Оказалось, что мне мало для счастья осознания того, что меня любят. Ведь получается, что наша любовь принесет только боль обеим семьям — и моей, и Дитера, а это значит, что будет счастье это совсем недолгим. Возможно папа прав, и ничего хорошего из нашего брака не выйдет. Как я смогу выйти замуж за человека, не уважающего мою семью? За человека, чья мама отнесется ко мне сразу с предубеждением?

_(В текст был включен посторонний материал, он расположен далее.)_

theorem State.eaxc_lt {s : State} {port id sfn slot a st : Nat} (h : s.eaxc port id sfn slot = some (a, st)) : a < 8 := by
  rw [State.eaxc_eq, Option.bind_eq_some_iff] at h
  obtain ⟨b, hb, hst⟩ := h
  have hab : b = a := by
    have hif : (if s.ruOf id < (s.slotCfg b sfn slot).carUl b then some (b, s.ruOf id) else none) = some (a, st) := hst
    rw [Option.ite_none_right_eq_some] at hif
    simpa using congrArg Prod.fst (Option.some.inj hif.2)
  exact hab ▸ carrier_lt hb

/-! ### States in which the air path reads the same -/

/-- Every register but flags and counters, the time bases and what the AIR block keeps of the carriers agree. -/
structure State.SameAir (s t : State) : Prop where
  regs : ∀ b, noteReg b = false → t.rr b = s.rr b
  tb : t.tb = s.tb
  car : t.car = s.car

theorem State.Notes.sameAir {s t : State} (h : s.Notes t) : s.SameAir t := ⟨h.regs, by rw [h.rest], by rw [h.rest]⟩

namespace State.SameAir
variable {s t u : State}

theorem trans (h : s.SameAir t) (k : t.SameAir u) : s.SameAir u :=
  ⟨fun b hb => (k.regs b hb).trans (h.regs b hb), k.tb.trans h.tb, k.car.trans h.car⟩

theorem syncCount (h : s.SameAir t) {o : Nat} (ho : o < 4096) : t.syncCount o = s.syncCount o :=
  congrArg BitVec.toNat (h.regs _ (noteReg_sync o ho).1)

theorem asOf (h : s.SameAir t) (o : SlotOrd) : (s.asOf o).SameAir (t.asOf o) := by
  refine ⟨fun b hb => State.rr_asOf o (h.regs b hb), ?_, ?_⟩
  · rw [t.asOf_regsOnly o, s.asOf_regsOnly o]
    exact h.tb
  · rw [t.asOf_regsOnly o, s.asOf_regsOnly o]
    exact h.car

theorem orderAt (h : s.SameAir t) (a : Nat) (ul : Bool) (sfn slot : Nat) : t.orderAt a ul sfn slot = s.orderAt a ul sfn slot := by
  rw [State.orderAt, State.carOf, h.car, State.orderAt, State.carOf]

theorem slotCfg (h : s.SameAir t) (a sfn slot : Nat) : (s.slotCfg a sfn slot).SameAir (t.slotCfg a sfn slot) := by
  have ho := h.orderAt a true sfn slot
  cases hs : s.orderAt a true sfn slot with
  | none => rwa [State.slotCfg_none hs, State.slotCfg_none (ho.trans hs)]
  | some o =>
    rw [State.slotCfg_some hs, State.slotCfg_some (ho.trans hs)]
    exact h.asOf o

theorem now (h : s.SameAir t) (n : Nat) : t.now n = s.now n := by
  rw [State.now, State.tbOf, h.tb, State.now, State.tbOf]

theorem gf (h : s.SameAir t) {b : Nat} (hb : noteReg b = false) (f : Fld) : t.gf b f = s.gf b f := by
  rw [State.gf, h.regs b hb, State.gf]

section
variable (h : s.SameAir t) {a : Nat} (ha : a < 8)
include h ha

theorem carOn : t.carOn a = s.carOn a := by rw [State.carOn, h.gf (noteReg_cfg0 ha), State.carOn]
theorem carTb : t.carTb a = s.carTb a := h.gf (noteReg_cfg0 ha) _
theorem carNum : t.carNum a = s.carNum a := h.gf (noteReg_cfg0 ha) _
theorem carUl : t.carUl a = s.carUl a := congrArg (· + 1) (h.gf (noteReg_cfg1 ha) _)
theorem carCmp : t.carCmp a = s.carCmp a := congrArg cmpWidth (h.gf (noteReg_cfg1 ha) _)
theorem carObj : t.carObj a = s.carObj a := congrArg (64 * ·) (h.gf (noteReg_cfg1 ha) _)

theorem carArrMax : t.carArrMax a = s.carArrMax a := by
  rw [State.carArrMax, h.gf (noteReg_cfg3 ha), h.carNum ha, State.carArrMax]

theorem arrival (start k : Nat) : t.arrival a start k = s.arrival a start k := by
  simp only [State.arrival, h.now, h.carTb ha, h.carNum ha, h.carArrMax ha]

theorem carOffset : t.rr (Reg.AIR_CAR_OFFSET a) = s.rr (Reg.AIR_CAR_OFFSET a) :=
  h.regs _ (noteReg_carrier (by unfold Reg.AIR_CAR_OFFSET; omega) (by unfold Reg.AIR_CAR_OFFSET; omega))

theorem absSlot : t.absSlot a = s.absSlot a := by
  unfold State.absSlot
  rw [h.now, h.carTb ha, h.carNum ha, h.carOffset ha]

theorem slotsAhead (sfn slot : Nat) : t.slotsAhead a sfn slot = s.slotsAhead a sfn slot := by
  unfold State.slotsAhead
  rw [h.absSlot ha, h.carNum ha]

theorem slotStart (sfn slot : Nat) : t.slotStart a sfn slot = s.slotStart a sfn slot := by
  unfold State.slotStart
  rw [h.absSlot ha, h.slotsAhead ha, h.carNum ha, h.carOffset ha]

end

theorem onPort (h : s.SameAir t) (port cc sfn slot : Nat) {a : Nat} (ha : a < 8) :
    t.onPort port cc sfn slot a = s.onPort port cc sfn slot a := by
  have hx := h.slotCfg a sfn slot
  simp only [State.onPort, hx.carOn ha, hx.gf (noteReg_cfg0 ha)]

theorem eaxc (h : s.SameAir t) (port id sfn slot : Nat) : t.eaxc port id sfn slot = s.eaxc port id sfn slot := by
  have hfind (cc : Nat) : (List.range 8).find? (t.onPort port cc sfn slot) = (List.range 8).find? (s.onPort port cc sfn slot) :=
    find?_eq_of_agree fun a ha => h.onPort port cc sfn slot (List.mem_range.1 ha)
  have hfh : t.rr Reg.FH_EAXC = s.rr Reg.FH_EAXC := h.regs _ (by decide)
  have hcc : t.ccOf id = s.ccOf id := by rw [State.ccOf, hfh, State.ccOf]
  have hru : t.ruOf id = s.ruOf id := by rw [State.ruOf, hfh, State.ruOf]
  rw [State.eaxc_eq, State.eaxc_eq, hcc, hru, hfind]
  refine Option.bind_congr fun a ha => ?_
  rw [(h.slotCfg a sfn slot).carUl (carrier_lt ha)]

end State.SameAir

/-! ### What a signal leaves (R279, R454) -/

theorem State.carObj_le (s : State) (a : Nat) : s.carObj a ≤ 4032 := by
  have hfield : s.gf (Reg.AIR_CAR_CFG1 a) Fld.AIR_CAR_CFG1_SOBJ_BLK < 64 := getF_lt _ Fld.AIR_CAR_CFG1_SOBJ_BLK
  unfold State.carObj
  omega

theorem State.syncCount_signal (s : State) {o : Nat} (ho : o < 4096) (n : Nat) :
    (s.signal o n).syncCount o = min (s.syncCount o + n) (2 ^ 32 - 1) := by
  rw [((s.signal_low o n).sync o ho).1, State.syncCount, State.rr_wr_same, BitVec.toNat_ofNat]
  exact Nat.mod_eq_of_lt (by omega)
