-- ==== Sys2Proof/Machine/LoadArith.lean ====
section
/-! DEFINITION. The register load, arithmetic, logic, shift and random instructions (spec/42_load_arith_logic.md). None
can fail. -/

namespace Sys2Proof.Machine

/-- Load-imm (R161). -/
def execLoadImm (x : Nibble) (kk : Byte) (s : State) : Host.Outcome State Fault Refusal :=
  .next (s.setV x kk)

/-- Add-imm (R162): no flag. -/
def execAddImm (x : Nibble) (kk : Byte) (s : State) : Host.Outcome State Fault Refusal :=
  .next (s.setV x (sumByte (s.getV x) kk))

/-- Load-reg (R163). -/
def execLoadReg (x y : Nibble) (s : State) : Host.Outcome State Fault Refusal :=
  .next (s.setV x (s.getV y))

/-- Or (R164): no flag (R176). -/
def execOrReg (x y : Nibble) (s : State) : Host.Outcome State Fault Refusal :=
  .next (s.setV x (s.getV x ||| s.getV y))

/-- And (R165): no flag (R176). -/
def execAndReg (x y : Nibble) (s : State) : Host.Outcome State Fault Refusal :=
  .next (s.setV x (s.getV x &&& s.getV y))

/-- Xor (R166): no flag (R176). -/
def execXorReg (x y : Nibble) (s : State) : Host.Outcome State Fault Refusal :=
  .next (s.setV x (s.getV x ^^^ s.getV y))

/-- Add-reg (R167). -/
def execAddReg (x y : Nibble) (s : State) : Host.Outcome State Fault Refusal :=
  .next (s.flagThenResult x (carryFlag (s.getV x) (s.getV y)) (sumByte (s.getV x) (s.getV y)))

/-- Sub-reg (R168). -/
def execSubReg (x y : Nibble) (s : State) : Host.Outcome State Fault Refusal :=
  .next (s.flagThenResult x (noBorrowFlag (s.getV x) (s.getV y)) (differenceByte (s.getV x) (s.getV y)))

/-- Shift-right (R169); the `y` field is ignored (R177). -/
def execShiftRight (x : Nibble) (s : State) : Host.Outcome State Fault Refusal :=
  .next (s.flagThenResult x (shiftedOutRight (s.getV x)) (shiftRightByte (s.getV x)))

/-- Sub-negated (R170). -/
def execSubNegated (x y : Nibble) (s : State) : Host.Outcome State Fault Refusal :=
  .next (s.flagThenResult x (noBorrowFlag (s.getV y) (s.getV x)) (differenceByte (s.getV y) (s.getV x)))

/-- Shift-left (R171); the `y` field is ignored (R177). -/
def execShiftLeft (x : Nibble) (s : State) : Host.Outcome State Fault Refusal :=
  .next (s.flagThenResult x (shiftedOutLeft (s.getV x)) (shiftLeftByte (s.getV x)))

/-- Random (R172): the random byte is the one latched for this step, any byte (spec/10_state.md R47). -/
def execRandom (x : Nibble) (kk : Byte) (s : State) : Host.Outcome State Fault Refusal :=
  .next (s.setV x (s.rnd &&& kk))

end Sys2Proof.Machine
end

— Эри, — Дитер обнял меня, я попыталась отстраниться, но он держал меня крепко, — я люблю тебя. Ты любишь меня. Все остальное неважно. Если у нас настоящие чувства, мы со всем справимся.
— Если настоящие…
Вырываться мне больше не хотелось, в кольце его рук было так уютно и хорошо.
— У нас будет время проверить, — серьезно ответил он. — Мужчина имеет право жениться, когда он в состоянии содержать семью, не раньше. Мне учиться еще год. Потом инор Лангеберг предлагает у него стажировку. Первый год оплата там будет невелика, поскольку во многом я еще только учиться буду. А это значит, что пожениться мы сможем не раньше, чем через два года.
Целых два года… Ничего себе! Да, за такой огромный срок точно все понять можно будет. И если окажется, что не судьба нам быть вместе, если его мама не сможет принять меня, а мои родители — его, то мы расстанемся. Но пока у нас есть столько времени, чтобы просто быть счастливыми, просто быть рядом. Я успокоено положила голову на плечо жениху и сказала:
— Ты же боялся, что придворный маг тебя не возьмет.
— Я так думал. Но он сказал, что талант в данном случае важнее происхождения, и что если я решусь к нему пойти, то придется специальную клятву на верность королевской семье принести, только для придворных магов.
— Но это же…,- я вспоминала, что слышала об этой клятве, и мне это совсем не нравилось, — это же смерть при любом действии, что клятва сочтет изменой.
— Мне нечего бояться. Я не собираюсь предавать, — твердо ответил Дитер. — Ничего и никого. Ни короля, ни Гарм, ни жену.
И я сразу ему поверила. И в то, что у нас все будет хорошо. Да разве может быть как-нибудь иначе?